- Work order -
Only the lines below starting at the one that contains "3 | .isolated => 4" and ending at the one that contains "(s.issues p .queryDevice a →" are to be reproduced, exactly and with both ends kept.

= Beginning of Section =

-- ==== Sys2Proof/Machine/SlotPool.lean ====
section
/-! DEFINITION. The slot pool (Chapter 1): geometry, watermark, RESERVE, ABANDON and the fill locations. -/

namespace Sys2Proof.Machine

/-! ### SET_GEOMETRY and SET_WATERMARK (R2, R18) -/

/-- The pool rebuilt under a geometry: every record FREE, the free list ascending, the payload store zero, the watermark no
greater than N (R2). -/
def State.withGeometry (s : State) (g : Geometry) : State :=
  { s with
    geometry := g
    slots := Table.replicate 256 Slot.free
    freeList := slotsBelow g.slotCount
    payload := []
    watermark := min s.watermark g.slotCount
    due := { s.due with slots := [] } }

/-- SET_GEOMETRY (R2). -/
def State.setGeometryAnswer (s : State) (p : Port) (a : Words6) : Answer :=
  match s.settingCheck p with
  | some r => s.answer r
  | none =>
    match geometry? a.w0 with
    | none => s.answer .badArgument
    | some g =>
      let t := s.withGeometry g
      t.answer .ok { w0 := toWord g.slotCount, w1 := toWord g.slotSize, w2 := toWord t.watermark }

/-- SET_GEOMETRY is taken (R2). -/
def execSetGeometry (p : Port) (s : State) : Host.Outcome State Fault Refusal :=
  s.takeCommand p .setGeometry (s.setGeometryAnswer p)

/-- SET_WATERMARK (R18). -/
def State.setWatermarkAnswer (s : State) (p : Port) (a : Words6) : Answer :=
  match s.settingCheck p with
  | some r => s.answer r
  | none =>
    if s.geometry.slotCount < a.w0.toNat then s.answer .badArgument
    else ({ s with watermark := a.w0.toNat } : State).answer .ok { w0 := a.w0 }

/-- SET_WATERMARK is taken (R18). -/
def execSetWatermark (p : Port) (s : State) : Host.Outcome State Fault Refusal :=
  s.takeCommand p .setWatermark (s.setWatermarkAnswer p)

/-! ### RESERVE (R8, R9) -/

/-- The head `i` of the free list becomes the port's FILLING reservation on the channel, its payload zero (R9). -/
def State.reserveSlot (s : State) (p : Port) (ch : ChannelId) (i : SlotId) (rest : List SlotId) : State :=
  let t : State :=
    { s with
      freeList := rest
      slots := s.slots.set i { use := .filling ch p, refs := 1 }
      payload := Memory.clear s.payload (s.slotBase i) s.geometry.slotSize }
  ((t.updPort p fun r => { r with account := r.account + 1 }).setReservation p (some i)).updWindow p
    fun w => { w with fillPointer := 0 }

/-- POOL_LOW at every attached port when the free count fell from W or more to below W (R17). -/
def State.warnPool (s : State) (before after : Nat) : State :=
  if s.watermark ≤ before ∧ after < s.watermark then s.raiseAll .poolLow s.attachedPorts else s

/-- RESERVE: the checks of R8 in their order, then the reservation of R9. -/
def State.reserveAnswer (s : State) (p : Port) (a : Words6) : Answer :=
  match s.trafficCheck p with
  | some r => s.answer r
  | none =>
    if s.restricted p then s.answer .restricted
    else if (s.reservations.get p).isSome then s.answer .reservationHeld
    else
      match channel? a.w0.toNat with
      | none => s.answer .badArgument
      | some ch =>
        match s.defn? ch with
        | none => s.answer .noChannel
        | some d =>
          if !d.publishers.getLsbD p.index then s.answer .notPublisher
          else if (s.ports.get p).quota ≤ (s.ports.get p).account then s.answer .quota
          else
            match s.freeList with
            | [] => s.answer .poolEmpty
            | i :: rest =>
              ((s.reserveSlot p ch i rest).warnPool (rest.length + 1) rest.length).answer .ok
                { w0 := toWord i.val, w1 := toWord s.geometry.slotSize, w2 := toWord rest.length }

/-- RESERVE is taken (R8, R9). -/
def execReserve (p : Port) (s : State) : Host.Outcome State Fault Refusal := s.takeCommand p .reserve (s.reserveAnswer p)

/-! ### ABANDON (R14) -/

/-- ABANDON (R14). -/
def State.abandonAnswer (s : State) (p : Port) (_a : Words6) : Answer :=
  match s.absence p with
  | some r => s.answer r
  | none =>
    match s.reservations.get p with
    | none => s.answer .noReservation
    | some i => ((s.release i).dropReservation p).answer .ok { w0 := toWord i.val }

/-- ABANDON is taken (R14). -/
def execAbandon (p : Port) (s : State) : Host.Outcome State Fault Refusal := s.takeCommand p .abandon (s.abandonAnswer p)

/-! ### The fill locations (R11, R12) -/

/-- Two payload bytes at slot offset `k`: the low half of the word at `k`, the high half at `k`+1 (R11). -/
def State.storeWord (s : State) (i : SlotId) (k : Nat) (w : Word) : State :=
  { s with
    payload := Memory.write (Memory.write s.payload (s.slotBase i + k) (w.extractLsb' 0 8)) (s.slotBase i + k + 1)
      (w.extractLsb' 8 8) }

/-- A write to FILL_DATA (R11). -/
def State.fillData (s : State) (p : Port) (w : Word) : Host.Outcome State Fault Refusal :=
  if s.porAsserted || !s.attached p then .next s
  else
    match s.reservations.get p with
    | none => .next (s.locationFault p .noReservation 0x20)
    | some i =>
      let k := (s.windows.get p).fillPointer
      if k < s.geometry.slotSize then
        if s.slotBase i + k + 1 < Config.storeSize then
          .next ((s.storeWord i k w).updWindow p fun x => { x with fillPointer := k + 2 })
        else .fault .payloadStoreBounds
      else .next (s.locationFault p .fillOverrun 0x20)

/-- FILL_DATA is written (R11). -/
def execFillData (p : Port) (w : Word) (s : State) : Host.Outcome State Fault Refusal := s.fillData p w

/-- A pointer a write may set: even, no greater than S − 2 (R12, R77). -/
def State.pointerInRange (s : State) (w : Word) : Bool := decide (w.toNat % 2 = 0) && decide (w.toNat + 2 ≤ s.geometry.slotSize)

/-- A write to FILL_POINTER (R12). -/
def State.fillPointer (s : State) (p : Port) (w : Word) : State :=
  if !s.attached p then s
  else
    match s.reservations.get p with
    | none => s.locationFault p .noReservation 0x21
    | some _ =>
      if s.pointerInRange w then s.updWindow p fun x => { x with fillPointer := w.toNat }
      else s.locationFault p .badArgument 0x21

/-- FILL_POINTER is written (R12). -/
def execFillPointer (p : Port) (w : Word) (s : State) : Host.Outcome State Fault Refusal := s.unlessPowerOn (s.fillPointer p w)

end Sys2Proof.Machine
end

= End of Section =
= Beginning of Section =

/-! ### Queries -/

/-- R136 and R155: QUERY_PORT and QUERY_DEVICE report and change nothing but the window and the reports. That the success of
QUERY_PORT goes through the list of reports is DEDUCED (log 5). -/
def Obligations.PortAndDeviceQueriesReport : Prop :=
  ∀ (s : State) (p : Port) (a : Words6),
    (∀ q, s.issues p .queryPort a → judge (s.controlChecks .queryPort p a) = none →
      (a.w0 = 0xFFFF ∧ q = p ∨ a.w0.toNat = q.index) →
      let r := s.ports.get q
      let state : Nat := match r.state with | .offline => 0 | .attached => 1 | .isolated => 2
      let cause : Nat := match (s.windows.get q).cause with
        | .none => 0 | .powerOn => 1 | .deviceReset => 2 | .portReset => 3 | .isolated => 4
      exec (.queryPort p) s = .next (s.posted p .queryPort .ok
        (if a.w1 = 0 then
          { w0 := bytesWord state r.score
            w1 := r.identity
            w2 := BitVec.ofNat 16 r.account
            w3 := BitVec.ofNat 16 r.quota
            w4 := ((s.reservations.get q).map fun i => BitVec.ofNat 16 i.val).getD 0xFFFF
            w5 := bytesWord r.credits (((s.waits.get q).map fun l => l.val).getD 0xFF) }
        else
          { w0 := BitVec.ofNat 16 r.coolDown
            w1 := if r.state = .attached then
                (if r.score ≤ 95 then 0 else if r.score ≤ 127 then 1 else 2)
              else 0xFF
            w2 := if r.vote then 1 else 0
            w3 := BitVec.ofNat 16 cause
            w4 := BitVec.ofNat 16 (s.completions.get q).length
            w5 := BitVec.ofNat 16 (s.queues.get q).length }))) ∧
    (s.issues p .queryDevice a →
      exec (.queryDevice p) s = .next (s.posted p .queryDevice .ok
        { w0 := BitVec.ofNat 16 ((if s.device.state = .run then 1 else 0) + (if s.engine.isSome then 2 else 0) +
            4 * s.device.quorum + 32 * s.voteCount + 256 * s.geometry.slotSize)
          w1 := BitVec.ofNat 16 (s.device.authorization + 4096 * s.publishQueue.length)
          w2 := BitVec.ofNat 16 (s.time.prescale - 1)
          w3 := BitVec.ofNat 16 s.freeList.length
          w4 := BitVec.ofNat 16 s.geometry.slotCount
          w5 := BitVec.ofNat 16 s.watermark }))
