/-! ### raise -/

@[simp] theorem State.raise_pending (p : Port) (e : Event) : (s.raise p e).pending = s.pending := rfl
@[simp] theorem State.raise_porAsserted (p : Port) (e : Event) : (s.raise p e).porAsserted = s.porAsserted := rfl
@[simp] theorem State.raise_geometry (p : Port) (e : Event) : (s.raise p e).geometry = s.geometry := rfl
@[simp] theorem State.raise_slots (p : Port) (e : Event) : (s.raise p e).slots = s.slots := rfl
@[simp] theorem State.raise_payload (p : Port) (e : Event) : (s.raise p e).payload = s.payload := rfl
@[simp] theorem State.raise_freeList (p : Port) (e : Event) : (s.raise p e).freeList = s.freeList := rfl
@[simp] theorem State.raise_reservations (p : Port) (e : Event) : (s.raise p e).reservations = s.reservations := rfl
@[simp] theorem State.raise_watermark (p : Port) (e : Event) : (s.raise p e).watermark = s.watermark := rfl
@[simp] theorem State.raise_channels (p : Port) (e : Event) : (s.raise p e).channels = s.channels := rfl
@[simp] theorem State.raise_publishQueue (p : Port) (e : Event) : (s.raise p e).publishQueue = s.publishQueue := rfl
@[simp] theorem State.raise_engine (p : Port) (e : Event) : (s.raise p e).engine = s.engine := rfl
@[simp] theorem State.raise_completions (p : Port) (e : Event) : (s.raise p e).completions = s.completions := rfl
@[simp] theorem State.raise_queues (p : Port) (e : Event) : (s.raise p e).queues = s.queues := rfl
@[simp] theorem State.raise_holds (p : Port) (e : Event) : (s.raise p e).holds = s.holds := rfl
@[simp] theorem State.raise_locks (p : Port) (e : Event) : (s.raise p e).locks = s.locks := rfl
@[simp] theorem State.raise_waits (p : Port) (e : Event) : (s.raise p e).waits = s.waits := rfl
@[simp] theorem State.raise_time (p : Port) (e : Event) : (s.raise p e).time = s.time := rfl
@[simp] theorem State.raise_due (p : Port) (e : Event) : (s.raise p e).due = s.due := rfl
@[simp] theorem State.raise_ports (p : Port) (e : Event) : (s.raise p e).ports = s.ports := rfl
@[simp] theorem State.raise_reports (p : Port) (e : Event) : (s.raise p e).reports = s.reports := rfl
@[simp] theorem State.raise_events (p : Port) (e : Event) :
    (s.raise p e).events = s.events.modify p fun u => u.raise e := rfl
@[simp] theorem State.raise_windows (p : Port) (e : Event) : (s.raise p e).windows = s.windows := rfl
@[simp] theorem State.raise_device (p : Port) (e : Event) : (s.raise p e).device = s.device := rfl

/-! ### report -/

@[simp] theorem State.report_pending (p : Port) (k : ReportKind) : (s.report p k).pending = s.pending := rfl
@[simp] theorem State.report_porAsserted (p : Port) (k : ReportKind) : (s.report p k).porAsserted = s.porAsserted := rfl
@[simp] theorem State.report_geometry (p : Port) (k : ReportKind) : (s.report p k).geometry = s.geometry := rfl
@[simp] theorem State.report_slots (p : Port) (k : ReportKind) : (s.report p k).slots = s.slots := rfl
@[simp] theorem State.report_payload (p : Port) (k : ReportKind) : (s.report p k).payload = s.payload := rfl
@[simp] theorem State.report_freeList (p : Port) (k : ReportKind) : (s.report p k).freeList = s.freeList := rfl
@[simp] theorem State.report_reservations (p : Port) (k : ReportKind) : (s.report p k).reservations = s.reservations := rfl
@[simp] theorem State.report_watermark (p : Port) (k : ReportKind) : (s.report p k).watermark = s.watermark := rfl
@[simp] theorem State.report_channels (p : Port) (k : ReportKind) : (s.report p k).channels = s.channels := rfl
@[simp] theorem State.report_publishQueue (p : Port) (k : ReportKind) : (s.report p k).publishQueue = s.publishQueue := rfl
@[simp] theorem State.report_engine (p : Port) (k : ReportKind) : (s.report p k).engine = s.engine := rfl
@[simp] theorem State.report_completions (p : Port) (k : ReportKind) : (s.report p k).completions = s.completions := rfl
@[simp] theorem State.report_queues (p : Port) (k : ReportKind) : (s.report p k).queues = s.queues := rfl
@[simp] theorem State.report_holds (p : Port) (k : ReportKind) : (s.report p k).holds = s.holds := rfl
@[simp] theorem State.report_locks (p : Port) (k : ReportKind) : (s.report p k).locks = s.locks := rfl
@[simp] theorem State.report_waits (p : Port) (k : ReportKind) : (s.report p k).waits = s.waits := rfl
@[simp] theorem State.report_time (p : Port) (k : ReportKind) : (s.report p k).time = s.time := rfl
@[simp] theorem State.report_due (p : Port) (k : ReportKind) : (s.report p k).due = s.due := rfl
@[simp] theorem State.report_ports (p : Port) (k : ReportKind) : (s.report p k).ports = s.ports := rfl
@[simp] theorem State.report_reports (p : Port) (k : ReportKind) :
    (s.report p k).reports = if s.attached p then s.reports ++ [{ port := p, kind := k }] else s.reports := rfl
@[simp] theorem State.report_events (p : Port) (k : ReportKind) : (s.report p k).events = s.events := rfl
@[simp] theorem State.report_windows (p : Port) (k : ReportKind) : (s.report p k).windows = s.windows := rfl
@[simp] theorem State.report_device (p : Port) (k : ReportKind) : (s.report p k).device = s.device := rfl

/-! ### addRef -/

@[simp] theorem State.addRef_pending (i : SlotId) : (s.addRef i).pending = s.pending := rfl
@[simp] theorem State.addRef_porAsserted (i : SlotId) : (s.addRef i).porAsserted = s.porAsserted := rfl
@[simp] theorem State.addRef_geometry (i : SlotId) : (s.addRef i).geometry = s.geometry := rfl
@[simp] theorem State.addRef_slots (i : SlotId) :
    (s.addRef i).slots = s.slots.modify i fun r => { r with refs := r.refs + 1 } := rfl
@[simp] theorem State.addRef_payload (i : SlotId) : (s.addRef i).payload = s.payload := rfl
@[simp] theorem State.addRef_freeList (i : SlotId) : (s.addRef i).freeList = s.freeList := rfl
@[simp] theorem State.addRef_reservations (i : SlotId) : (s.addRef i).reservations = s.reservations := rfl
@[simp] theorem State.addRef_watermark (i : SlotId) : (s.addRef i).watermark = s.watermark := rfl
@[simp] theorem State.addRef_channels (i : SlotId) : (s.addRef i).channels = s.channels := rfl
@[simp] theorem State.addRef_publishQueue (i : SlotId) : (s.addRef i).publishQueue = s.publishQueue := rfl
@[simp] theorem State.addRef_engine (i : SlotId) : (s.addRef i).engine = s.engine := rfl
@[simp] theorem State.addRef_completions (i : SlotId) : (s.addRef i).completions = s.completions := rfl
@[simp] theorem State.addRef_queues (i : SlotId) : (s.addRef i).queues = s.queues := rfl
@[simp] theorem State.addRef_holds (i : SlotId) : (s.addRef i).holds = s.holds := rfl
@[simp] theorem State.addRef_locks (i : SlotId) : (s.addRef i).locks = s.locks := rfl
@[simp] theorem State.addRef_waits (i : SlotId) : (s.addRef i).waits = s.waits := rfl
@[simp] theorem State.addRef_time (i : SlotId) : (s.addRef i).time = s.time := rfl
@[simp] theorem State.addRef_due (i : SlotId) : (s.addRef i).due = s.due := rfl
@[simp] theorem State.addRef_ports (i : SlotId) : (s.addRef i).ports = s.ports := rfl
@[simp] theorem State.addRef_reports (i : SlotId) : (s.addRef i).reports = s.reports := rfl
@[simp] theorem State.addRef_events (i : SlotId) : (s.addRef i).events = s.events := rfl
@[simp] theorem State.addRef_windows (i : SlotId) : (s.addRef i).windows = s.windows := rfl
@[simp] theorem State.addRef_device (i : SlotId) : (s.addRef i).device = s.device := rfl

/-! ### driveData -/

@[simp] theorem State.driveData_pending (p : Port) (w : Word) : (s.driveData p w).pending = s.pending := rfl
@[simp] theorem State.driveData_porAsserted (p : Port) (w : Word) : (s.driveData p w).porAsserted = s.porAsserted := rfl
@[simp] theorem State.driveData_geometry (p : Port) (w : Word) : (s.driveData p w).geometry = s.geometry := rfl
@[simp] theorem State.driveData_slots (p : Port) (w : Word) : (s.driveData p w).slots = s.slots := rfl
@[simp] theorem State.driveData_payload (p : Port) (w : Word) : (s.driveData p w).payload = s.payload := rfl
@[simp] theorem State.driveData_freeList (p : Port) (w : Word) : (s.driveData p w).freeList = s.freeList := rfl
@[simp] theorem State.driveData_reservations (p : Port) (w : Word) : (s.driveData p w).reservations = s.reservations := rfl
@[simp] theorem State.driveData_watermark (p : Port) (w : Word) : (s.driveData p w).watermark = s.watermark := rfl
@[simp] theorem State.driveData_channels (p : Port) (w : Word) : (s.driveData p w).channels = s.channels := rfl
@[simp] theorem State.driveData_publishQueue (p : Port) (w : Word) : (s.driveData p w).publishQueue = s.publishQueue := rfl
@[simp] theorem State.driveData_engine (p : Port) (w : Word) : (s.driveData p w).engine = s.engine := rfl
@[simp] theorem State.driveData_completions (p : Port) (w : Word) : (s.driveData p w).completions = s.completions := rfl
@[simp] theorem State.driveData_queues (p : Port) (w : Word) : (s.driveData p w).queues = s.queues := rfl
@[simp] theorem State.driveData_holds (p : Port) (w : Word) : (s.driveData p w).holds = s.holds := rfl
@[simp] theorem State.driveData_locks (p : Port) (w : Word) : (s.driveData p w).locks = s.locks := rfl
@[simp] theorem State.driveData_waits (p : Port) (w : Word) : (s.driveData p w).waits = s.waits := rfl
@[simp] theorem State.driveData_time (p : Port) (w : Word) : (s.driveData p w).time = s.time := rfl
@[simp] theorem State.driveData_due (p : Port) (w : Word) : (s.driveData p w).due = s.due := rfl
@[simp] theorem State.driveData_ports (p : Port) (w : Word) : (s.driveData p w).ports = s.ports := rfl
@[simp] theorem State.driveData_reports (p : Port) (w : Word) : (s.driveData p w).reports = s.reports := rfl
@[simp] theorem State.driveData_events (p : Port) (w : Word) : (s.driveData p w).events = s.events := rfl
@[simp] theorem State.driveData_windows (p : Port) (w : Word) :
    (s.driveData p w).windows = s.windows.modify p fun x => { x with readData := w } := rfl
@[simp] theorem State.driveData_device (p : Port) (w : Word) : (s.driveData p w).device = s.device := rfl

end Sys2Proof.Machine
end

= End of Section =
= Beginning of Section =

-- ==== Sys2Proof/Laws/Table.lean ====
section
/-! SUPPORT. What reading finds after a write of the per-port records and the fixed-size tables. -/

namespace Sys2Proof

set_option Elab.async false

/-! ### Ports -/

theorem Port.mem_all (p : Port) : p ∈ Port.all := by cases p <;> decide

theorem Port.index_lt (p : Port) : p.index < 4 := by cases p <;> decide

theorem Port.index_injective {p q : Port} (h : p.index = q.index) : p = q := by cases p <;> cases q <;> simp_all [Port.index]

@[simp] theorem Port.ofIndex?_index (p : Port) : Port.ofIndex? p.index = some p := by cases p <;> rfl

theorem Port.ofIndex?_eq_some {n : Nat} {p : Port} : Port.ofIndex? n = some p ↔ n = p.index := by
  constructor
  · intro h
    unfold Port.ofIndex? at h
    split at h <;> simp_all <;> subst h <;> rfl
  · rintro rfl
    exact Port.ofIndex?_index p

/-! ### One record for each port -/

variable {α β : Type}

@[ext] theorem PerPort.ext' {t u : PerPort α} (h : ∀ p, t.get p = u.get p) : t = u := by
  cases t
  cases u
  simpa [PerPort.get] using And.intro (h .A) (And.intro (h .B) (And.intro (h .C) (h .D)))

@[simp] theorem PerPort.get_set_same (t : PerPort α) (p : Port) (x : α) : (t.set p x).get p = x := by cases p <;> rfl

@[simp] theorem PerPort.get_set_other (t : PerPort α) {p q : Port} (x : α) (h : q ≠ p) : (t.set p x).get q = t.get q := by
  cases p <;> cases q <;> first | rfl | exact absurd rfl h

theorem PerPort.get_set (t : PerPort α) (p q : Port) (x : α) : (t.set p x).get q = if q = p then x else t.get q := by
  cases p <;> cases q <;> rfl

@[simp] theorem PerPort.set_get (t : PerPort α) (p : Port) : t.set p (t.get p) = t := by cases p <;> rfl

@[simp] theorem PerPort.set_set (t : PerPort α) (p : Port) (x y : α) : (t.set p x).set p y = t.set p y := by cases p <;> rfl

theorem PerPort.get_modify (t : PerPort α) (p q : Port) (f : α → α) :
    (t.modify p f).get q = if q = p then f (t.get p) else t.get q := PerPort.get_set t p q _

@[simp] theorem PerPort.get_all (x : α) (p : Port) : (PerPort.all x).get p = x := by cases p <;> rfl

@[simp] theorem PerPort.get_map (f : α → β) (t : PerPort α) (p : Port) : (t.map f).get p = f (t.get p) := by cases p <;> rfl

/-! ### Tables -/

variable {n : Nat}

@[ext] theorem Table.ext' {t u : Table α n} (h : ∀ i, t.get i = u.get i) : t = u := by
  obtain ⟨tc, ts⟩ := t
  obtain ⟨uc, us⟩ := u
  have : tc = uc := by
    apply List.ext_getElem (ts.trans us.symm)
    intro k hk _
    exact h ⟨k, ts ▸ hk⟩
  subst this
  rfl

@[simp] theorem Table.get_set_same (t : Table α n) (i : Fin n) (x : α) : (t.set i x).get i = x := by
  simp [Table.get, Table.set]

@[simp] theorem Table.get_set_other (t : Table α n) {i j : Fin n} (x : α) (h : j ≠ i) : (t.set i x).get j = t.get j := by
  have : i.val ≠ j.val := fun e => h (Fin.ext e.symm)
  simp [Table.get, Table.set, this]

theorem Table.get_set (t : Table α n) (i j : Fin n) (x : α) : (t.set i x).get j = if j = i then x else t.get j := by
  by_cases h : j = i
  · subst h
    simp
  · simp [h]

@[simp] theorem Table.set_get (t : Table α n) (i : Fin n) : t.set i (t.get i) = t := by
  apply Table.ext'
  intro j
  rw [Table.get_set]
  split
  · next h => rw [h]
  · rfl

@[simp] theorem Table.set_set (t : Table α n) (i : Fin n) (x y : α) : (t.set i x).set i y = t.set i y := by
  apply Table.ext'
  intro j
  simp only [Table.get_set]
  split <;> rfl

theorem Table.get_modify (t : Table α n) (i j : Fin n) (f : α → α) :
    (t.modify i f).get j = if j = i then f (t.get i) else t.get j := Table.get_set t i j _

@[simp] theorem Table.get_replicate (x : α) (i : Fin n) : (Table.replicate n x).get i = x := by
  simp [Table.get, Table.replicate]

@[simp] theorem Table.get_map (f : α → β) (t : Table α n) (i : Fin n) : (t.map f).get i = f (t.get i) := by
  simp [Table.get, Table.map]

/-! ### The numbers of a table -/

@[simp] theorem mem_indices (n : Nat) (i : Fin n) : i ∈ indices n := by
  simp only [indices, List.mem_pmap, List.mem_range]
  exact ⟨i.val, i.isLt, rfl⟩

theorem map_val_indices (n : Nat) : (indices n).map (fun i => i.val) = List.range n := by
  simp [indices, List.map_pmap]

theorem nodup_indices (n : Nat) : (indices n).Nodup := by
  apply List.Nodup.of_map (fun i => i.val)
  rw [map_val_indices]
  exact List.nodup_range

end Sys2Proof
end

= End of Section =

- Answer area -
        | .none => 0 | .powerOn => 1 | .deviceReset => 2 | .portReset => 3 | .isolated => 4
      exec (.queryPort p) s = .next (s.posted p .queryPort .ok
        (if a.w1 = 0 then
          { w0 := bytesWord state r.score
            w1 := r.identity
            w2 := BitVec.ofNat 16 r.account
            w3 := BitVec.ofNat 16 r.quota
            w4 := ((s.reservations.get q).map fun i => BitVec.ofNat 16 i.val).getD 0xFFFF
            w5 := bytesWord r.credits (((s.waits.get q).map fun l => l.val).getD 0xFF) }
        else
          { w0 := BitVec.ofNat 16 r.coolDown
            w1 := if r.state = .attached then
                (if r.score ≤ 95 then 0 else if r.score ≤ 127 then 1 else 2)
              else 0xFF
            w2 := if r.vote then 1 else 0
            w3 := BitVec.ofNat 16 cause
            w4 := BitVec.ofNat 16 (s.completions.get q).length
            w5 := BitVec.ofNat 16 (s.queues.get q).length }))) ∧
    (s.issues p .queryDevice a →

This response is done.